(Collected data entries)

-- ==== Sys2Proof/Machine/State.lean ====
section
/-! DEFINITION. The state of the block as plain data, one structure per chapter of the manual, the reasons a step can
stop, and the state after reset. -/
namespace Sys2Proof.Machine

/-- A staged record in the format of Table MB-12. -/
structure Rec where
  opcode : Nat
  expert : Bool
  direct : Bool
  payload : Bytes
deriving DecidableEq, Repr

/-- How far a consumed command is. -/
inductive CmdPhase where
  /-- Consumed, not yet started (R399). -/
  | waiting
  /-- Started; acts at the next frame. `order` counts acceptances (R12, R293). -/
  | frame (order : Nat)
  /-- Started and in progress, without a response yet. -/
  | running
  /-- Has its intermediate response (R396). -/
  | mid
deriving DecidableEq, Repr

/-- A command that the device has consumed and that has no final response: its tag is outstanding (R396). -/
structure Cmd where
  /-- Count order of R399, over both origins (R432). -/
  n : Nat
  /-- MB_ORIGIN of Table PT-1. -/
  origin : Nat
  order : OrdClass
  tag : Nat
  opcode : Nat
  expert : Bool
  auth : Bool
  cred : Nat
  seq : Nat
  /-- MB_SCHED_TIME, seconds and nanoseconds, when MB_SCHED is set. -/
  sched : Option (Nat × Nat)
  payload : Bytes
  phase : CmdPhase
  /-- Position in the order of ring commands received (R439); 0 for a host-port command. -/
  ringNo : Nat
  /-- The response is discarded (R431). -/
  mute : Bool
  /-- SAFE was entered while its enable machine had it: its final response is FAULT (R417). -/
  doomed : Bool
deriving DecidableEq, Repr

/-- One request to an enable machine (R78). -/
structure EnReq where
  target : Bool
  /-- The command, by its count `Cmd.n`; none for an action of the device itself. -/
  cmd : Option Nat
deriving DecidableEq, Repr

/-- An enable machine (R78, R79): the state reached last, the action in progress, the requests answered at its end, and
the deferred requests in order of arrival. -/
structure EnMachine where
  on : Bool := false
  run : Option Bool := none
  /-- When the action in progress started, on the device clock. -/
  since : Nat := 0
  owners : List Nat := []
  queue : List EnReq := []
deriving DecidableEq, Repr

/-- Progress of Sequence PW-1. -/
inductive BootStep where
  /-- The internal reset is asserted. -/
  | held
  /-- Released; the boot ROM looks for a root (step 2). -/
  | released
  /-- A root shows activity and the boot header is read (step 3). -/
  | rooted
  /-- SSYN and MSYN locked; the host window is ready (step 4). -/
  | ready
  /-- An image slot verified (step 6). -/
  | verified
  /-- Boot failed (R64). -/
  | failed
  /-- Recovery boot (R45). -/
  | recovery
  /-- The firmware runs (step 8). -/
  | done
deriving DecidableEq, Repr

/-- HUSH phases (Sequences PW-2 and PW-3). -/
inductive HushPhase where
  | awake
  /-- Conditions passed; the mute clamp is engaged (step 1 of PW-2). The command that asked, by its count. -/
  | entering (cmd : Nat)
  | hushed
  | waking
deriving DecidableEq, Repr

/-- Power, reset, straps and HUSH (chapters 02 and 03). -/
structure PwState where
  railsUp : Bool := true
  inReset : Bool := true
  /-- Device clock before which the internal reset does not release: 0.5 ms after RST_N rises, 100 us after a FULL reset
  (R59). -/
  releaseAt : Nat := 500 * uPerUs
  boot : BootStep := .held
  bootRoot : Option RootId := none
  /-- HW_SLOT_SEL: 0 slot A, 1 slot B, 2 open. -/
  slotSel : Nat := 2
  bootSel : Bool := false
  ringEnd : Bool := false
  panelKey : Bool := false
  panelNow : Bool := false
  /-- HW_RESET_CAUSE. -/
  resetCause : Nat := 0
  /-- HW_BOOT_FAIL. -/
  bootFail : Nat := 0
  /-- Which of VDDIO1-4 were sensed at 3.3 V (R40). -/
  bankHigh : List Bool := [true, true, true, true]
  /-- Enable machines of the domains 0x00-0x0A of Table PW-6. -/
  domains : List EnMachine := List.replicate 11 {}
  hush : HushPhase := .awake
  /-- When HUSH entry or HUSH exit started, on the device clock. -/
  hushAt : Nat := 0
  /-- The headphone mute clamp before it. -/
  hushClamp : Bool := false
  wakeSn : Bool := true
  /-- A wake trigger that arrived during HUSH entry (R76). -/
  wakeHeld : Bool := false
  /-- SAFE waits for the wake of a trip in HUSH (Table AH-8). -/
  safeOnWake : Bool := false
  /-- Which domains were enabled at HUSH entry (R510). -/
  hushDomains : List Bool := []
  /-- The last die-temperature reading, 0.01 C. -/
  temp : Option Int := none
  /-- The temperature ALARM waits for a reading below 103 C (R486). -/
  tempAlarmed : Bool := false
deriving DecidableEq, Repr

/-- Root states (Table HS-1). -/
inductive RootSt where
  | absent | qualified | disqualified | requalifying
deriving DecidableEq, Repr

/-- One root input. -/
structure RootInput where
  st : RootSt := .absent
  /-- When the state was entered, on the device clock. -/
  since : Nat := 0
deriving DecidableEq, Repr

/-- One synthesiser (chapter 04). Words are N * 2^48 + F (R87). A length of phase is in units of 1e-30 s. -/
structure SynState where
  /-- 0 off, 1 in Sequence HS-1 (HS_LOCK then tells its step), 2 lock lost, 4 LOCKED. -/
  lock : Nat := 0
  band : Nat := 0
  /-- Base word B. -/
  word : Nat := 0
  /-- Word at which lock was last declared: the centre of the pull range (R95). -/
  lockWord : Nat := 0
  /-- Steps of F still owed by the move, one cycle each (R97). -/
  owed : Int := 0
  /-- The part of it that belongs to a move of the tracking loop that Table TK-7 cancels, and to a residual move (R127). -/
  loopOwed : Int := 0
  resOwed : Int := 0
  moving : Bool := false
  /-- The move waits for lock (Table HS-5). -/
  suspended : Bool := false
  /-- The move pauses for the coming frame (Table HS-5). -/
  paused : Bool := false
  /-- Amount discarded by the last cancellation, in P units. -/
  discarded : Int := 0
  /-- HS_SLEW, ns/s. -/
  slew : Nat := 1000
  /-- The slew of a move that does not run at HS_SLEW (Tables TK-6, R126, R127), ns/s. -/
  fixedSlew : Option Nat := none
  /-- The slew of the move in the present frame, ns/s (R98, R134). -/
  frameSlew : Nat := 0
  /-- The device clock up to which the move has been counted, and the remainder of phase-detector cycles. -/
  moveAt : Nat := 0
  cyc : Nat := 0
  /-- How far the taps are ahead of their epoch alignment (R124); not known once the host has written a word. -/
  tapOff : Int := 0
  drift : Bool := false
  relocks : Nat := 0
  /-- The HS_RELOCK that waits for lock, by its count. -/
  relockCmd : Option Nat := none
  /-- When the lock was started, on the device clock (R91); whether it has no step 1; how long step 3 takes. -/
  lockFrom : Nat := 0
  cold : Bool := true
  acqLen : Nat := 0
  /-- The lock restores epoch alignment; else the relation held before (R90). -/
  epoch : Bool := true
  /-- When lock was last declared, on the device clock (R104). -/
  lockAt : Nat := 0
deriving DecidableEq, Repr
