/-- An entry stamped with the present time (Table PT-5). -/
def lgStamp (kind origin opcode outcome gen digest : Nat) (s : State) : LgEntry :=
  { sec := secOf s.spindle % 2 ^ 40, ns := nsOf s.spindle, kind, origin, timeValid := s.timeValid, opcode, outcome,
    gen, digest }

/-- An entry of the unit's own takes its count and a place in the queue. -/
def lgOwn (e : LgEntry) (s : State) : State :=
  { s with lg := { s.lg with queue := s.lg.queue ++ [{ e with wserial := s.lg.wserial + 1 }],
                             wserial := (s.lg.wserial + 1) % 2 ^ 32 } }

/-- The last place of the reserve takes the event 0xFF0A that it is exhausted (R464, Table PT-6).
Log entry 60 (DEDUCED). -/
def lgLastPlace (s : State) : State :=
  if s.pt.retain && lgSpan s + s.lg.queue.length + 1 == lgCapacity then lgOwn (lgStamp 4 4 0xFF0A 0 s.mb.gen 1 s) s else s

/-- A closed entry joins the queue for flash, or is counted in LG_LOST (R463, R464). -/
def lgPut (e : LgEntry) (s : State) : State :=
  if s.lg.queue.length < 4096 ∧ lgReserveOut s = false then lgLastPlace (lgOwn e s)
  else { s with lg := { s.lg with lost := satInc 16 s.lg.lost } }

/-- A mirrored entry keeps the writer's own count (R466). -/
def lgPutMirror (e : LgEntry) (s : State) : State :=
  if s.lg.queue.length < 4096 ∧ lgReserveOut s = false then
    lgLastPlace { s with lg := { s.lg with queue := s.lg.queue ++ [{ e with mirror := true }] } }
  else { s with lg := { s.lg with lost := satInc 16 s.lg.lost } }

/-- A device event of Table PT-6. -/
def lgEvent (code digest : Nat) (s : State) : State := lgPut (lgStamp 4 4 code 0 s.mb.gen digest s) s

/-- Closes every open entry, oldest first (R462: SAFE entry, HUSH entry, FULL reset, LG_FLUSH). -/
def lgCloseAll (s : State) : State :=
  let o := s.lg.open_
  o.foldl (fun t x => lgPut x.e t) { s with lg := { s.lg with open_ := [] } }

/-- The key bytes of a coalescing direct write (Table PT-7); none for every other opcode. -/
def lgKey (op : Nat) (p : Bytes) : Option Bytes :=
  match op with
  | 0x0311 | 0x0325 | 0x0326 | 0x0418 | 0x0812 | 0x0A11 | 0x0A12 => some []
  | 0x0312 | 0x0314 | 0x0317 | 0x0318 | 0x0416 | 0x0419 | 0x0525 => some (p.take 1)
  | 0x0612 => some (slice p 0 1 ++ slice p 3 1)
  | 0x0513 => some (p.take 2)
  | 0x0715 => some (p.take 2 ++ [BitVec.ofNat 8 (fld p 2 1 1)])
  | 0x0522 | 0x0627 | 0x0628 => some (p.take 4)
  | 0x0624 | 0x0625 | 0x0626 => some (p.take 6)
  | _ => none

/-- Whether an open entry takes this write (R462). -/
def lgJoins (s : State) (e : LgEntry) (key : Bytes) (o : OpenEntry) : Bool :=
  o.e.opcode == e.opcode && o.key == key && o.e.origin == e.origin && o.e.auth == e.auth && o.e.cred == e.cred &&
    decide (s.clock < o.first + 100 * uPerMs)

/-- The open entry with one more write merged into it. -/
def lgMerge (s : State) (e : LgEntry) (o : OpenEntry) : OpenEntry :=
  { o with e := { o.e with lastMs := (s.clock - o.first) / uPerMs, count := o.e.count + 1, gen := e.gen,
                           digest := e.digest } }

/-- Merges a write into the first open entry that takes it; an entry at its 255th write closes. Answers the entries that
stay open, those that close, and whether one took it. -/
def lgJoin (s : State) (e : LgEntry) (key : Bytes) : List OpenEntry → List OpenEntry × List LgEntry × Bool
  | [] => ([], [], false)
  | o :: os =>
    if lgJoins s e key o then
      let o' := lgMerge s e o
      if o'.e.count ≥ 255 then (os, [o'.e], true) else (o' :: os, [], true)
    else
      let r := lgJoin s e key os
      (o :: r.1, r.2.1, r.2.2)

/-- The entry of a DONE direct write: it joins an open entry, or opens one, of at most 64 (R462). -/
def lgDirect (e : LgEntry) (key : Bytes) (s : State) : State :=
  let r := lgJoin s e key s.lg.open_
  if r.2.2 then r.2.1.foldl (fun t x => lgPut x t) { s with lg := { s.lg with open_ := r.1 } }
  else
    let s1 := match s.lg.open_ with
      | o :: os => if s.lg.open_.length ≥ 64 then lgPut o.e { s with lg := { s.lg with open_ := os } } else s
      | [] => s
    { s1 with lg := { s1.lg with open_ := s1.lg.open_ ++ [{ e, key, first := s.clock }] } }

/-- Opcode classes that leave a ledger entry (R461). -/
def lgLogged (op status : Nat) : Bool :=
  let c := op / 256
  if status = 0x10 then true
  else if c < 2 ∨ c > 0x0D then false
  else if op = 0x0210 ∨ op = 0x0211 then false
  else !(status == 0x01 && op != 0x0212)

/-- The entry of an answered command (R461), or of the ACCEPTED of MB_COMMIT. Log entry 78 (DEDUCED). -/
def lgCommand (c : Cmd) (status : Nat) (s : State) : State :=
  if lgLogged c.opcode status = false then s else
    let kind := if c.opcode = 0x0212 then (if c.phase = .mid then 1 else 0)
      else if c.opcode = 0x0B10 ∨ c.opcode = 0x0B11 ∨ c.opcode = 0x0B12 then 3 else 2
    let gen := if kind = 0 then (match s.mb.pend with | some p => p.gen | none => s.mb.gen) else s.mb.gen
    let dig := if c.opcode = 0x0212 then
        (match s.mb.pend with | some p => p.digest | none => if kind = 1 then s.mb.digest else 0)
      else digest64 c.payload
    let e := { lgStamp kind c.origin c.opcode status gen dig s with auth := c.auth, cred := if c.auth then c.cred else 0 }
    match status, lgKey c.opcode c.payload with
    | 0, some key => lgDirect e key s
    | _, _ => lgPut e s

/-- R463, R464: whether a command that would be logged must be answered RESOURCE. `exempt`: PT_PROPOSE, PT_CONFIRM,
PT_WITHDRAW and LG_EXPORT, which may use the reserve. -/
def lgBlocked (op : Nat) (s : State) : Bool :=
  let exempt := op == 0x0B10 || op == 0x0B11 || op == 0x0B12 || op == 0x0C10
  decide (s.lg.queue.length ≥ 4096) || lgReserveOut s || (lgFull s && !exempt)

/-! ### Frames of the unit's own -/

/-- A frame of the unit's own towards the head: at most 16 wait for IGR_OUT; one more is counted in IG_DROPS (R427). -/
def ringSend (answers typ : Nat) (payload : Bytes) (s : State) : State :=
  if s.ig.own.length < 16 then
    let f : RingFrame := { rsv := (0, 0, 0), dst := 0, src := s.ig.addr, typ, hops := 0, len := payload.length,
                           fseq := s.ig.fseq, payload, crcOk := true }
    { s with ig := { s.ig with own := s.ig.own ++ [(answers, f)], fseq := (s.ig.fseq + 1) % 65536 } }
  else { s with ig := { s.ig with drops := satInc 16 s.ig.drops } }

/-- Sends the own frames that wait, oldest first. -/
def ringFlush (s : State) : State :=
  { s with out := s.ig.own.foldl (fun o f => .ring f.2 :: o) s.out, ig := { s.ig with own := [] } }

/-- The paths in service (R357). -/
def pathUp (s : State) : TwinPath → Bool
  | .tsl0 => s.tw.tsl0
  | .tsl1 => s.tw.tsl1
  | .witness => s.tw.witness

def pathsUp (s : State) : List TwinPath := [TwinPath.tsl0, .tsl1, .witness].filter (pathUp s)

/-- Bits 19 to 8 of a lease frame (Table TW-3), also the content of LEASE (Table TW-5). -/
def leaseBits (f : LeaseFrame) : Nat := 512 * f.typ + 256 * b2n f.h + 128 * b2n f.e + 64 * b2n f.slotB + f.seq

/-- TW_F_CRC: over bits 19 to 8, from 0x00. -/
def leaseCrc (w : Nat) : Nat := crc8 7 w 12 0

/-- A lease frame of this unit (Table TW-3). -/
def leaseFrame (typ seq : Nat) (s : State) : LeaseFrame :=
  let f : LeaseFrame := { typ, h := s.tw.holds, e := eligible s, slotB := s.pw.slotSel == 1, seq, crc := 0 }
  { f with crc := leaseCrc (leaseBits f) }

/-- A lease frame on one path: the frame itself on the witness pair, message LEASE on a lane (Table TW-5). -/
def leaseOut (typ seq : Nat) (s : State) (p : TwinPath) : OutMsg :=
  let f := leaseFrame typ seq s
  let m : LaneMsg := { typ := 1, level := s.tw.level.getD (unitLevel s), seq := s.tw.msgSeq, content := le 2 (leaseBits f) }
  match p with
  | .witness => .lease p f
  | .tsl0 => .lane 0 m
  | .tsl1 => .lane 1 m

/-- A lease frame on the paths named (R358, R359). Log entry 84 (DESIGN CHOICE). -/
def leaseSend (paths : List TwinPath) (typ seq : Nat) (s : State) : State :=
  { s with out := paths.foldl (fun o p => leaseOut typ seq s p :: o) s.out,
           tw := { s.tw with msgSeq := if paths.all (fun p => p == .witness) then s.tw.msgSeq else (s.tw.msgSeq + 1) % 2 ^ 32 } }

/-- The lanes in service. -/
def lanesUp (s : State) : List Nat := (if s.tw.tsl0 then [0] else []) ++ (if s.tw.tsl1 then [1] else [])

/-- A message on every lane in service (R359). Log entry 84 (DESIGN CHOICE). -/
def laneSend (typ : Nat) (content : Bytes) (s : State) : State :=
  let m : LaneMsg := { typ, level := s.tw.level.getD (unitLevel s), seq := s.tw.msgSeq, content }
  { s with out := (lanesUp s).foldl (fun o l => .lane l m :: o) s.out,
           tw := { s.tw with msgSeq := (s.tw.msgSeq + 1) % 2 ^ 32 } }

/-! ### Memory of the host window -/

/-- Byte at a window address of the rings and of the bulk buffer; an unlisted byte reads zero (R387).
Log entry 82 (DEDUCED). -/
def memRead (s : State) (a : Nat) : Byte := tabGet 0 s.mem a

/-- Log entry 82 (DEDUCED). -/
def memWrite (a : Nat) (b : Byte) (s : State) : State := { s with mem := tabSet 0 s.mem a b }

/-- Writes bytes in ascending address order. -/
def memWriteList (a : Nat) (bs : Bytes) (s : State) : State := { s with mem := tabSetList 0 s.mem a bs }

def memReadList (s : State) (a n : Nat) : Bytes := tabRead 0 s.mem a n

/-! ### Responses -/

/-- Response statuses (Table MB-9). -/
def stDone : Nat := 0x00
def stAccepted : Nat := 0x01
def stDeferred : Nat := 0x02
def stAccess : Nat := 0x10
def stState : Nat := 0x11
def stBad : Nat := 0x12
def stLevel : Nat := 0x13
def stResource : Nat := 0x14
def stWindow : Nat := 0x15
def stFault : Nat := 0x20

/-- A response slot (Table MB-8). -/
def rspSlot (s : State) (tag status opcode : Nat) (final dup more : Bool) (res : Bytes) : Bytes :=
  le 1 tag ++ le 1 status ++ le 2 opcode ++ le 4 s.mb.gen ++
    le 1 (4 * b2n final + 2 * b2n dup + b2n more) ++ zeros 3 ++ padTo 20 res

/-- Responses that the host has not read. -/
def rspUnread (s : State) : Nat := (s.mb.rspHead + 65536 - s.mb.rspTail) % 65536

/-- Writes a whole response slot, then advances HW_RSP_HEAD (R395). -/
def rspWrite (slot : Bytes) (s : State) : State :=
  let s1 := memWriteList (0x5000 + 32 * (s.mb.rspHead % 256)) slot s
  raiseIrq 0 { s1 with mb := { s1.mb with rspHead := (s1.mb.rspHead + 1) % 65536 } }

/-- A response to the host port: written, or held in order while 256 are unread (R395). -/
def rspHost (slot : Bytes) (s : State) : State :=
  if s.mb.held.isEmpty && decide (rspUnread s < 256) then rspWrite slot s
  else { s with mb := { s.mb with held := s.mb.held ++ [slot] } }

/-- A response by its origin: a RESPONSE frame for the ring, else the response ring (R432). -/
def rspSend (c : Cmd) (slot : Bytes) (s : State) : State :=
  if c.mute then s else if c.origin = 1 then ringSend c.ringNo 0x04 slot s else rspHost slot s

§ **EXERCISE GOAL**
Within the data above, the lines from the one with "lock : Nat := 0" to the one with "move (R127). -/" must be repeated exactly; no other line belongs in the answer.

§ **ANSWER TO THE PROBLEM**
  lock : Nat := 0
  band : Nat := 0
  /-- Base word B. -/
  word : Nat := 0
  /-- Word at which lock was last declared: the centre of the pull range (R95). -/
  lockWord : Nat := 0
  /-- Steps of F still owed by the move, one cycle each (R97). -/
  owed : Int := 0
  /-- The part of it that belongs to a move of the tracking loop that Table TK-7 cancels, and to a residual move (R127). -/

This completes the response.